1. 64
  1. 14

    I’ve never seen the bash pipefail option before, and what I’ve been able to read and try does not line up with what is in the blog post. Can someone clarify this for me?

    As I understand it, pipefail is about setting the exit status of the overall pipeline:

    $ false | true
    $ echo $?
    0
    $ set -o pipefail
    $ false | true
    $ echo $?
    1
    $ 
    

    But now if I do

    $ set -o pipefail
    $ false | sleep 2
    $ 
    

    That command runs for two seconds. In particular, the sleep does not seem to have been interrupted or have any indication that false failed. So if the problem was the command

    dos-make-addr-conf | dosctl set template_vars -
    

    Then yes, pipefail is going to make that shell script exit 1 now instead of exiting 0. But I don’t see what stops dosctl set template_vars - from taking the empty output from dos-make-addr-conf and stuffing it into template_vars. Is the whole shell script running in some kind of transaction, such that the exit value from the shell script prevents the writes from hitting production?

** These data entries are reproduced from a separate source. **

-- ==== Sys2Proof/Tests/Slice0.lean ====
section
/-! SUPPORT. Tests with expected results from the tables of 95_test_vectors.md, the ill-formed blocks, and a witness for each
statement that has hypotheses. -/

namespace Sys2Proof.Tests

open Sys2Proof Sys2Proof.Machine

/-! ## Well-formedness and decoding -/

/-- A 3-bit block is not as wide as the encoder's port (95, section 2.8, row 1). -/
theorem test_wellFormed_refuses_length :
    HostBlock.wellFormed ⟨.encDataI, [.one, .zero, .one]⟩ = false ∧
    decode ⟨.encDataI, [.one, .zero, .one]⟩ = .error (.badLength .encDataI 3) := by decide

/-- `10X1`: vector bit 1 is unknown (95, section 2.8, row 7). -/
theorem test_wellFormed_refuses_unknown :
    HostBlock.wellFormed ⟨.encDataI, [.one, .zero, .unknown, .one]⟩ = false ∧
    decode ⟨.encDataI, [.one, .zero, .unknown, .one]⟩ = .error (.unknownBit .encDataI 1) := by decide

/-- `10X`: length is checked first (95, section 2.8, row 8). -/
theorem test_length_before_unknown :
    decode ⟨.encDataI, [.one, .zero, .unknown]⟩ = .error (.badLength .encDataI 3) := by decide

/-- A high-impedance bit is refused as an unknown one is (R153). -/
theorem test_wellFormed_refuses_highZ :
    HostBlock.wellFormed ⟨.decCodeI, [.one, .zero, .one, .one, .zero, .zero, .highZ]⟩ = false ∧
    decode ⟨.decCodeI, [.one, .zero, .one, .one, .zero, .zero, .highZ]⟩ = .error (.unknownBit .decCodeI 0) := by decide

/-- Six and eight bits at the decoder (95, section 2.8, rows 4 and 5). -/
theorem test_decoder_lengths :
    decode ⟨.decCodeI, [.one, .zero, .one, .one, .zero, .zero]⟩ = .error (.badLength .decCodeI 6) ∧
    decode ⟨.decCodeI, [.one, .zero, .one, .one, .zero, .zero, .zero, .zero]⟩ = .error (.badLength .decCodeI 8) := by decide

/-- Format DATA by hand: `0001` has its only 1 at position 3, vector bit 0 (R60). -/
theorem test_decode_enc : decode ⟨.encDataI, [.zero, .zero, .zero, .one]⟩ = .ok (.enc 1#4) := by decide

/-- Format CODE by hand: `1000000` has its only 1 at position 0, vector bit 6 (R61). -/
theorem test_decode_dec :
    decode ⟨.decCodeI, [.one, .zero, .zero, .zero, .zero, .zero, .zero]⟩ = .ok (.dec 64#7) := by decide

/-- Table words whose width is given in whole bytes (log entry 8). -/
theorem test_table_word_bytes :
    decodeTableWord 8 0xB = some (.enc 0xB#4) ∧ decodeTableWord 8 0x48 = some (.dec 0x48#7) ∧
    decodeTableWord 8 0xB0 = none ∧ decodeTableWord 3 0x5 = none := by decide

/-! ## The operations -/

/-- What a step shows on the encoder's output. -/
def shownCode (s : State) : Option Code :=
  match step s with
  | .next t => t.encCodeO
  | _ => none

/-- What a step shows on the decoder's three outputs. -/
def shownDecoded (s : State) : Option Data × Option Syn × Option Code :=
  match step s with
  | .next t => (t.decDataO, t.decSyndromeO, t.decCorrectedO)
  | _ => (none, none, none)

/-- `ENC 1011` gives `1011000` (95, section 1.2). -/
theorem test_enc_1011 : shownCode (State.reset.withFetchWord 4 0xB) = some 0x58#7 := by decide

/-- The rows of the codebook that each test one data bit, and two mixed rows (95, section 2.1). -/
theorem test_enc_codebook :
    [0x1#4, 0x2#4, 0x4#4, 0x8#4, 0x6#4, 0xD#4].map encodeWord = [0x0B#7, 0x16#7, 0x27#7, 0x45#7, 0x31#7, 0x69#7] := by decide

/-- `DEC 1001000` gives syndrome `110`, corrected `1011000`, data `1011` (95, section 1.2). -/
theorem test_dec_single_error :
    shownDecoded (State.reset.withFetchWord 7 0x48) = (some 0xB#4, some 0b110#3, some 0x58#7) := by decide

/-- The double error `1001010` is miscorrected to `1001110` (95, section 1.2, last row). -/
theorem test_dec_double_error :
    shownDecoded (State.reset.withFetchWord 7 0x4A) = (some 0x9#4, some 0b100#3, some 0x4E#7) := by decide

/-- The traces of 40_division.md R87. -/
theorem test_division_traces :
    modulo2Divide [true, false, true, true, false, false, false] gSeq = .ok [false, false, false, false] ∧
    modulo2Divide [false, false, false, true, false, false, false] gSeq = .ok [false, false, true, true] ∧
    modulo2Divide [true, false, false, true, false, false, false] gSeq = .ok [false, true, true, false] ∧
    modulo2Divide [true, true, true, true, true, true, true] gSeq = .ok [false, false, false, false] := by decide

/-- Outside the primitive's domain (93, I10). -/
theorem test_division_domain :
    modulo2Divide [true, false, true] gSeq = .error (.badLengths 3 4) ∧
    modulo2Divide [true, false] [false, true] = .error .leadingZero := by decide

/-- The values of the padding formula for each remainder (95, section 1.4). -/
theorem test_padding : [0, 1, 2, 3].map padLength = [0, 3, 2, 1] := by decide

/-- Program P2 of 95, section 3.2: the unit "Hi", encoded. -/
theorem test_unit_hi :
    (match sendUnit State.reset (bitsOfBytes [0x48#8, 0x69#8]) with
      | .ok (coded, _) => coded
      | .error _ => []) = toSeq 0b0100111100010101100011001110#28 := by decide

/-- Program P4 of 95, section 3.4: `0100111` hit at position 0, then `1000101` at position 3. -/
theorem test_channel_P4 :
    channel [some 0, some 3] (toSeq 0b01001111000101#14) = toSeq 0b11001111001101#14 := by decide

/-! ## Witnesses: states and operands that meet the hypotheses of each statement -/

theorem witness_EncFollowsItsRule : ([HostBit.one] : List HostBit).length ≠ 4 := by decide

theorem witness_CodewordWeightsAndDistances :
    IsCodeword 0b0001011#7 ∧ IsCodeword 0b0010110#7 ∧ (0b0001011#7 : Code) ≠ 0b0010110#7 :=
  ⟨⟨0b0001#4, by decide⟩, ⟨0b0010#4, by decide⟩, by decide⟩

theorem witness_DecFollowsItsRule :
    ([HostBit.one] : List HostBit).length ≠ 7 ∧ (∃ e : Code, e = 0#7) ∧ popcount 0b0000100#7 = 1 ∧
    (0b0000100#7).extractLsb' 3 4 = 0#4 ∧ popcount 0b1000000#7 = 1 ∧ 2 ≤ popcount 0b0010010#7 :=
  ⟨by decide, ⟨0#7, rfl⟩, by decide, by decide, by decide, by decide⟩

theorem witness_ZeroSyndromeInvertsNothing : syndrome 0x58#7 = 0b000#3 := by decide

theorem witness_LookupTableSelectsThePosition : hit 0b111#3 = true := by decide

theorem witness_CorrectorInvertsAtMostOneBit :
    pos synTable (syndrome 0x48#7) = some 2 ∧ hit (syndrome 0x58#7) = false := by decide

theorem witness_ObservationPortsCarryTheNets : OutPort.source .decSyndromeO = .decCodeI := by decide

theorem witness_EveryInputWordIsProcessed :
    ([true, false, true, true] : Bits).length = 4 ∧ ([true, false, false, true, false, false, false] : Bits).length = 7 := by decide

theorem witness_MultiBitErrorsGiveWrongData :
    popcount 0b0010010#7 = 2 ∧ 2 ≤ popcount 0b0001011#7 ∧ IsCodeword 0b0001011#7 :=
  ⟨by decide, by decide, 0b0001#4, by decide⟩

theorem witness_DecFindsTheNearestCodeword : IsCodeword 0x58#7 ∧ distance 0x48#7 0x58#7 ≤ 1 := ⟨⟨0xB#4, by decide⟩, by decide⟩

theorem witness_ParityBitErrorsKeepTheData : 4 ≤ (4 : Fin 7).val ∧ 4 ≤ (6 : Fin 7).val := by decide

theorem witness_SyndromeTableIsForced : (0b101#3 : Syn) ≠ 0b000#3 := by decide

theorem witness_UnmappedSyndromesCorrectNothing :
    (0b111#3 : Syn) ≠ 0b000#3 ∧ (fun _ => none : SynTable) (syndrome 0x48#7) = none := by decide

theorem witness_DivisionIsThePolynomialRemainder :
    1 ≤ gSeq.length ∧ gSeq.length ≤ (toSeq 0x48#7).length ∧ gSeq.head? = some true := by decide

theorem witness_DivisionByGIsLinear : (toSeq 0x48#7).length = (toSeq 0x0B#7).length ∧ 4 ≤ (toSeq 0x48#7).length := by decide

theorem witness_PowersOfXModuloG : (0b011#3 : Syn) ≠ 0b000#3 := by decide

theorem witness_DivisionCornerCases :
    1 ≤ gSeq.length ∧ gSeq.length ≤ 7 ∧ gSeq.head? = some true ∧ gSeq.length = (toSeq 0xB#4).length ∧
    4 ≤ gSeq.length ∧ polyOf gSeq ∣ polyOf gSeq :=
  ⟨by decide, by decide, by decide, by decide, by decide, dvd_refl _⟩

theorem witness_DivisionAnswersExactlyOnItsDomain :
    modulo2Divide gSeq gSeq = .ok [false, false, false, false] ∧ (toSeq 0b101#3).length < gSeq.length := by decide

theorem witness_WrongLengthIsRefusedForGood :
    ([HostBit.one, .zero, .one] : List HostBit).length ≠ InPort.width .encDataI ∧
    ([HostBit.one, .zero, .one, .one] : List HostBit).length = InPort.width .encDataI ∧
    ∀ b ∈ ([HostBit.one, .zero, .one, .one] : List HostBit), b = .zero ∨ b = .one := by decide

theorem witness_UnknownBitsAreRefusedAfterLength :
    (∃ b ∈ [HostBit.one, .zero, .unknown, .one], b = .unknown ∨ b = .highZ) ∧
    [HostBit.one, .zero, .unknown, .one].length = InPort.width .encDataI ∧
    (∃ b ∈ [HostBit.one, .zero, .unknown], b = .unknown ∨ b = .highZ) ∧
    [HostBit.one, .zero, .unknown].length ≠ InPort.width .encDataI := by decide

theorem witness_OnlyTheBoundaryRefuses :
    step (State.reset.pushMove (.drive ⟨.encDataI, [.one]⟩)) = .refused (.badLength .encDataI 1) ∧
    step (State.reset.pushMove (.read .decDataO)) = .refused (.unknownBit .decCodeI 6) := ⟨rfl, rfl⟩

theorem witness_StepRunsTheDecodedOperation :
    (State.reset.pushMove (.drive (encode (.enc 0xB#4)))).pending = .drive (encode (.enc 0xB#4)) :: [] ∧
    decode (encode (.enc 0xB#4)) = .ok (.enc 0xB#4) ∧ decodeTableWord 7 0x48 = some (.dec 0x48#7) := by decide

theorem witness_ReadsAndIdleStepsChangeNothing :
    ((State.reset.setEncoder 0xB#4 0x58#7).pushMove (.read .encCodeO)).pending = .read .encCodeO :: [] ∧
    ((State.reset.setEncoder 0xB#4 0x58#7).pushMove (.read .encCodeO)).outSeq .encCodeO = some (toSeq 0x58#7) ∧
    (State.reset.pushMove (.read .encCodeO)).pending = .read .encCodeO :: [] ∧
    (State.reset.pushMove (.read .encCodeO)).outSeq .encCodeO = none ∧ State.reset.pending = [] := by decide

theorem witness_SequencePositionsAreVectorBits :
    ([true, false, true, true] : Bits).length = 4 ∧ ([true, false, false, true, false, false, false] : Bits).length = 7 ∧
    (State.reset.setEncoder 0xB#4 0x58#7).encCodeO = some 0x58#7 ∧
    (State.reset.setDecoder 0x48#7 (decodeWord 0x48#7)).decCorrectedO = some 0x58#7 ∧
    (State.reset.setDecoder 0x48#7 (decodeWord 0x48#7)).decDataO = some 0xB#4 ∧
    (State.reset.setDecoder 0x48#7 (decodeWord 0x48#7)).decSyndromeO = some 0b110#3 := by decide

    Thanks for any clarifications. (I agree with the general rule here about never using shell to do these things in the first place, pipefail or not!)

    1. 14

      You’re absolutely right, pipefail is only about the return value of the entire pipeline and nothing else.

      From the article:

      Enabling this option [pipefail] changes the shell’s behavior so that, when any command in a pipeline series fails, the entire pipeline stops processing.

      Nope, wrong, nothing stops earlier.

      1. 5

        Author here – good catch! I tried to golf the example down to a one-liner for clarity, but it looks like I need to update the blog.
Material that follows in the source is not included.